What is required:
Write out, word for word, the first line of the data below and every line after it through the one containing "some 7, fields".

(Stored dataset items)
□ □ □ □ □ □ □

/-- Energy (09_energy). -/
def parRowsEnergy : List ParRow := [
  -- energy.cfg
  { first := 0x1100, acc := .rwHv, lock := some 7, reset := 129, mask := 0xFF7, fields := [{ lo := 1, width := 2, min := 0, max := 2 }, { lo := 4, width := 8, min := 2, max := 255 }], stride := 0x400, count := 4 },
  -- energy.e_base
  { first := 0x1101, acc := .rwHv, lock := some 7, reset := 0xA00, fields := parNum (16) (65535), stride := 0x400, count := 4 },
  -- energy.v_drop
  { first := 0x1102, acc := .rwHv, lock := some 7, fields := parNum (0) (5000), stride := 0x400, count := 4 },
  -- energy.r_nom
  { first := 0x1103, acc := .rwHv, lock := some 7, reset := 0x2D00, fields := parNum (1600) (65535), stride := 0x400, count := 4 },
  -- energy.t_mark
  { first := 0x1104, acc := .rwHv, lock := some 7, reset := 0xC80, fields := parNum (960) (6400), stride := 0x400, count := 4 },
  -- energy.t_nom
  { first := 0x1105, acc := .rwHv, lock := some 7, reset := 0x190, fields := parNum (0) (960), stride := 0x400, count := 4 },
  -- energy.t_pause
  { first := 0x1106, acc := .rwHv, lock := some 7, reset := 0x550, fields := parNum (640) (65535), stride := 0x400, count := 4 },
  -- energy.derate_lo
  { first := 0x1107, acc := .rwHv, lock := some 3, reset := 128, fields := parNum (0) (511), stride := 0x400, count := 4 },
  -- energy.derate_hi
  { first := 0x1108, acc := .rwHv, lock := some 3, reset := 0x100, fields := parNum (0) (511), stride := 0x400, count := 4 },
  -- energy.coef_a
  { first := 0x1110, acc := .rwHv, lock := some 7, reset := 0x1000, mask := 0xFFFF, stride := 0x400, count := 4 },
  -- energy.coef_b
  { first := 0x1111, acc := .rwHv, lock := some 7, reset := 0x666, mask := 0xFFFF, stride := 0x400, count := 4 },
  -- energy.coef_c
  { first := 0x1112, acc := .rwHv, lock := some 7, reset := 0x148, mask := 0xFFFF, stride := 0x400, count := 4 },
  -- energy.coef_as
  { first := 0x1113, acc := .rwHv, lock := some 7, reset := 64, mask := 0xFFFF, stride := 0x400, count := 4 },
  -- energy.coef_bs
  { first := 0x1114, acc := .rwHv, lock := some 7, reset := 66, mask := 0xFFFF, stride := 0x400, count := 4 },
  -- energy.ntc
  { first := 0x1120, acc := .rwHv, lock := some 7, mask := 0xFFFF, stride := 0x400, count := 4, len := 17 },
  -- energy.t_base to energy.i_idle
  { first := 0x1140, acc := .ro, stride := 0x400, count := 4, len := 8 },
  -- energy.t_seg
  { first := 0x1180, acc := .ro, stride := 0x400, count := 4, len := 64 },
  -- energy.profile
  { first := 0x1200, acc := .rwHv, lock := some 7, stride := 0x400, count := 4, len := 32 },
  -- energy.prewarm
  { first := 0x1300, acc := .rw, stride := 0x400, count := 4, banked := true },
  -- energy.vi_derate_lo
  { first := 0x1301, acc := .rw, reset := 128, fields := parNum (0) (511), stride := 0x400, count := 4, banked := true },
  -- energy.vi_derate_hi
  { first := 0x1302, acc := .rw, reset := 0x100, fields := parNum (0) (511), stride := 0x400, count := 4, banked := true } ]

□ □ □ □ □ □ □

Response to the exercise:
/-- Energy (09_energy). -/
def parRowsEnergy : List ParRow := [
  -- energy.cfg
  { first := 0x1100, acc := .rwHv, lock := some 7, reset := 129, mask := 0xFF7, fields := [{ lo := 1, width := 2, min := 0, max := 2 }, { lo := 4, width := 8, min := 2, max := 255 }], stride := 0x400, count := 4 },
  -- energy.e_base
  { first := 0x1101, acc := .rwHv, lock := some 7, reset := 0xA00, fields := parNum (16) (65535), stride := 0x400, count := 4 },
  -- energy.v_drop
  { first := 0x1102, acc := .rwHv, lock := some 7, fields := parNum (0) (5000), stride := 0x400, count := 4 },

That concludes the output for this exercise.